You can not define a generic type type 'a t = {value : 'a} with the condition that the type variable 'a is showable. When you define such a generic type you quantify over all types, but what you want is a bounded quantification: for all type 'a such that 'a is showable…
By the way, we can do something close from what you want using functor (but you’ll have to instantiate the right module in each case).
module type Show = sig
type t
val show : t -> string
end
let show (type a) (module S : Show with type t = a) = S.show
module Show_int = struct
type t = int
let show = string_of_int
end
type 'a value = {value : 'a}
Now, you can define a functor saying : if I can show a value of type a then I can show a value of type a value:
module Show_value (S : Show) = struct
type t = S.t value
let show {value} = Printf.sprintf "{value = %s}" (S.show value)
end
and now:
let c = {value = {value = 1}}
(* you have to instantiate the functor with the right parameter *)
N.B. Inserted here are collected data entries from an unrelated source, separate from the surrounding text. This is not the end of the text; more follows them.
-- ==== Sys2Proof/Machine/SvcMemory.lean ====
section
/-! DEFINITION. Service calls of area 0x3: HBM, operand-cache reservations, conduits and geysers (Table 6.7). -/
namespace Sys2Proof.Machine

/-- SVC_HBM_QUERY: three registers of every stack, and the caller's segments that R211 or R212 has removed, in a buffer. -/
def State.hbmQuery (s : State) (p buf : Nat) : State × SvcOut :=
  let (s1, ws) := s.readWords ((List.range 12).flatMap fun i => [Reg.HBM_STATUS i, Reg.HBM_PC_MAP i, Reg.HBM_ECC i])
  let lost := (s1.mem.segLost.filter fun e => e.1 == p).map fun e => w e.2.2
  s1.toBuffer p buf 2 (wordBytes (ws ++ lost)) [w ws.length, w lost.length]

def execSvcHbmQuery (c : Caller) (buf : Nat) (s : State) : Host.Outcome State Fault Refusal :=
  svcCmd 0x0301 false c (fun s => s.hbmQuery c.part buf) s

/-! ## SVC_OC_RESERVE (R215, R442) -/

/-- Operand-cache ranges of an array, in units, that other contexts hold: what firmware keeps of them, and ARR_OC_CFG for the context
on the array. -/
def State.ocHeld (s : State) (n : Nat) (id : CtxId) : List (Nat × Nat) :=
  ((s.contexts.filter fun i => i.phys == n && !(i.id.part == id.part && i.id.larray == id.larray)).map fun i => (i.ocFirst, i.ocUnits)) ++
  (if (s.arr n).ident.isSome && !((s.ident n).part == id.part && (s.ident n).larray == id.larray) then
    [(s.getF (Fld.ARR_OC_CFG_FIRST n), s.getF (Fld.ARR_OC_CFG_UNITS n))] else [])

/-- SVC_OC_RESERVE: overlaps are refused; units that the reservation gains are zeroed first; ARR_OC_CFG follows at the context's
next switch onto the array. -/
def State.ocReserve (s : State) (p l first units : Nat) : State × SvcOut :=
  match s.physOf p l with
  | none => (s, .invalid 3)
  | some n =>
    if units = 0 ∨ 96 < first + units then (s, .invalid 5)
    else if (s.ocHeld n ⟨p, l, false⟩).any fun e => overlaps e.1 e.2 first units then (s, .noResource 4)
    else
      let old := s.ctxEntry p l n
      let gained := (List.range units).filter fun i => !(decide (old.ocFirst ≤ first + i) && decide (first + i < old.ocFirst + old.ocUnits))
      let s1 := gained.foldl (fun s i => s.clearOc n ((first + i) * 65536) 65536) s
      (s1.putCtx { old with ocFirst := first, ocUnits := units }, .ok [])

def execSvcOcReserve (c : Caller) (p l first units : Nat) (s : State) : Host.Outcome State Fault Refusal :=
  svcCmd 0x0302 true c (fun s => s.ocReserve p l first units) s

/-! ## Conduits -/

/-- SVC_CND_CREATE. -/
def State.cndCreate (s : State) (p kind log2 ring cls : Nat) (notify : Option Nat) : State × SvcOut :=
  if !s.cndTableOn then (s, .state)
  else if 3 < kind then (s, .invalid 2)
  else if log2 < 4 ∨ 24 < log2 then (s, .invalid 3)
  else if !s.ringOk p ring log2 then (s, .invalid 4)
  else if 2 < cls then (s, .invalid 5)
  else if notify.any fun g => decide (65536 ≤ g) || s.geyOwner g != p then (s, .invalid 6)
  else if !s.conduitQuota p then (s, .noResource 0)
  else match s.freeConduit with
    | none => (s, .noResource 0)
    | some c => (s.cndMake c p kind log2 ring cls notify, .ok [w c])

def execSvcCndCreate (c : Caller) (kind log2 ring cls : Nat) (notify : Option Nat) (s : State) : Host.Outcome State Fault Refusal :=
  svcCmd 0x0303 false c (fun s => s.cndCreate c.part kind log2 ring cls notify) s

/-- A conduit that the caller's partition owns. -/
def ownCnd (c : Caller) (d : Nat) (f : State → State × SvcOut) (s : State) : State × SvcOut :=
  if s.cnd.owned.contains (d, c.part) then f s else (s, .denied)

def execSvcCndDestroy (c : Caller) (d : Nat) (s : State) : Host.Outcome State Fault Refusal :=
  svcCmd 0x0304 false c (ownCnd c d fun s =>
    let s1 := s.cndDestroy d
    (s1, .ok [w (s1.cndGet d).dropped])) s

/-- SVC_CND_QUERY: the context is flushed, and the descriptor's 56 bytes that can differ from zero are returned. -/
def execSvcCndQuery (c : Caller) (d : Nat) (s : State) : Host.Outcome State Fault Refusal :=
  svcCmd 0x0305 false c (ownCnd c d fun s =>
    let s1 := s.cndWriteback d
    (s1, .ok ((List.range 14).map fun i => w (ofLe (((s1.cndGet d).toBytes.drop (4 * i)).take 4))))) s

/-! ## Geysers -/

/-- What an action list names lies in the caller's grants. -/
def State.geyActOk (s : State) (p : Nat) (act0 act1 : Word64) : Option Nat :=
  if act0.getLsbD 62 && !s.cndIs (fieldOf act0 0 20) p 0 then some 4
  else if act0.getLsbD 59 && decide (s.larrays p ≤ fieldOf act0 48 7) then some 4
  else if act0.getLsbD 61 && fieldOf act1 48 2 != 0 then some 5
  else none

/-- SVC_GEY_SET writes TARGET, ACT1 and ACT0 in that order, ARMED last. -/
def State.geySet (s : State) (p g : Nat) (target act0 act1 : Word64) : State × SvcOut :=
  if 65536 ≤ g then (s, .invalid 2)
  else if s.geyOwner g ≠ p then (s, .denied)
  else match s.geyActOk p act0 act1 with
    | some a => (s, .invalid a)
    | none =>
      let put (s : State) (r : Nat) (v : Word64) : State := match regFind r with
        | some d => s.plainWrite d r v
        | none => s
      let s1 := put (put (s.setF (Fld.GEY_ACT0_ARMED g) 0) (Reg.GEY_TARGET g) target) (Reg.GEY_ACT1 g) act1
      let s2 := put (put s1 (Reg.GEY_ACT0 g) (act0 &&& 0x7FFFFFFFFFFFFFFF)) (Reg.GEY_ACT0 g) act0
      (s2.geyChanged g (s2.reg (Reg.GEY_COUNT g)), .ok [])

def execSvcGeySet (c : Caller) (g : Nat) (target act0 act1 : BitVec 64) (s : State) : Host.Outcome State Fault Refusal :=
  svcCmd 0x0306 false c (fun s => s.geySet c.part g target act0 act1) s

/-- SVC_GEY_QUERY: the four registers of each geyser named, in the caller's buffer. -/
def State.geyQuery (s : State) (p first count buf : Nat) : State × SvcOut :=
  if 65536 < first + count then (s, .invalid 3)
  else if (List.range count).any fun i => s.geyOwner (first + i) != p then (s, .denied)
  else s.toBuffer p buf 4 ((List.range count).flatMap fun i => (List.range 4).flatMap fun j =>
    toLe 8 (s.reg (Reg.GEY_COUNT (first + i) + 8 * j)).toNat) []

def execSvcGeyQuery (c : Caller) (first count buf : Nat) (s : State) : Host.Outcome State Fault Refusal :=
  svcCmd 0x0307 false c (fun s => s.geyQuery c.part first count buf) s

end Sys2Proof.Machine
end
show (module Show_value (Show_value (Show_int))) c;;
- : string = "{value = {value = 1}}"
With modular implicit, the solution would be simpler but there is still a lot of work before having this in the language (as explain in this comment).
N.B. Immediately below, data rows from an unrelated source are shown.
/-- SVC_SNAP_TAKE; with the group flag the members' firmware does the same at the same step (R342). -/
def State.snapTake (s : State) (scope : Nat) : State × SvcOut :=
  let id := s.log.nextSnap
  let size := ((s.snapScope scope).map fun r => r.2.2.2).sum
  let held := (s.log.kept.map Snapshot.bytes).sum
  if scope ≠ 1 ∧ scope ≠ 2 then (s, .invalid 2)
  else if s.log.snap.isSome || s.getF Fld.LOG_SNAP_STATE != 0 then (s.snapFailed id 1, .state)
  else if !s.flag Fld.CRT_STATUS_SNAP_OK then (s.snapFailed id 2, .state)
  else if s.snapArea < held + size then ((s.snapFailed id 2).raise srcNvme wholeDevice clsInfo 0xC00A 0 [1, w s.ownDev], .state)
  else if !s.atBoundary then (s, .state)
  else
    let arrays := s.snapArrays
    let s1 := ({ s with log := { s.log with nextSnap := id + 1 } }).setFs [(Fld.LOG_SNAP_STATE, 1), (Fld.LOG_SNAP_SCOPE, scope)]
    (arrays.foldl (fun s n => s.arrStopBit n) s1, .waits (.snapStop id scope s.lastStep s.time arrays))

def execSvcSnapTake (c : Caller) (scope : Nat) (group : Bool) (s : State) : Host.Outcome State Fault Refusal :=
  svcCmd 0x0706 false c (fun s => if group && !s.flag Fld.PCI_CFG_HEAD then (s, .state) else s.snapTake scope) s

/-- The calls that take a snapshot. -/
def Call.takesSnap (c : Call) : Bool := match c.wait with
  | some (.snapStop _ _ _ _ _) => true
  | some (.snap _) => true
  | _ => false

/-- Arrays that were asked to stop, or have stopped, run on. -/
def State.runOn (s : State) (arrays : List Nat) : State :=
  arrays.foldl (fun (s : State) n => (s.modArr n fun a => { a with stopBit := false }).arrResume n) s

/-- SVC_SNAP_ABORT: a snapshot that is not durable is abandoned, and stopped arrays run on. -/
def State.snapAbort (s : State) : State × SvcOut :=
  match s.acc.calls.find? Call.takesSnap with
  | none => (s, .reply svComplete [])
  | some x =>
    let s1 := match x.wait with
      | some (.snapStop id _ _ _ arrays) =>
        let s1 := (s.setFs [(Fld.LOG_SNAP_STATE, 0), (Fld.LOG_SNAP_SCOPE, 0)]).snapFailed id 4
        s1.runOn arrays
      | _ => s.snapAbandon 4
    (s1.endCall x svAborted [], .reply svAborted [])

def execSvcSnapAbort (c : Caller) (s : State) : Host.Outcome State Fault Refusal := svcCmd 0x0707 false c (fun s => s.snapAbort) s

/-! ## SVC_REFILL (R349 to R353) -/

/-- The target step (R349): `step` is the highest that a surviving bank has begun. -/
def refillTarget (f : StepFinding) (step lost : Nat) : Nat :=
  if f.committed then step
  else if f.surplus.any fun x => x == f.escrows + lost then step
  else step - 1

/-- The base snapshot that a rollback restores, and its regions of a partition put back (R339, R347). -/
def State.rollBack (s : State) (p lost reason : Nat) : State × SvcOut :=
  match (s.log.kept.filter fun x => x.scope == 2).getLast? with
  | none => (s.raise srcFumarole wholeDevice clsInfo 0x7009 0 [w lost, 0, 3], .state)
  | some x =>
    let s1 := s.raise srcFumarole wholeDevice clsInfo 0x7009 0 [w lost, w x.id, w reason]
    ((x.regions.filter fun r => r.part == p).foldl (fun s r => s.hbmWrite r.part r.base r.data) s1, .ok (w2 (dw x.step)))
module type Show = sig type t val show : t -> string end
let show {S : Show} = S.show;;
val show : {S : Show} -> S.t -> string = <fun>
implicit module Show_int = struct type t = int let show = string_of_int end
implicit module Show_value {S : Show} = struct
type t = S.t value
let show {value} = Printf.sprintf "{value = %s}" (S.show value)
end
let c = {value = {value = 1}}
(* here with implicit, the module is inferred by the compiler *)
show c;;
- : string = "{value = {value = 1}}"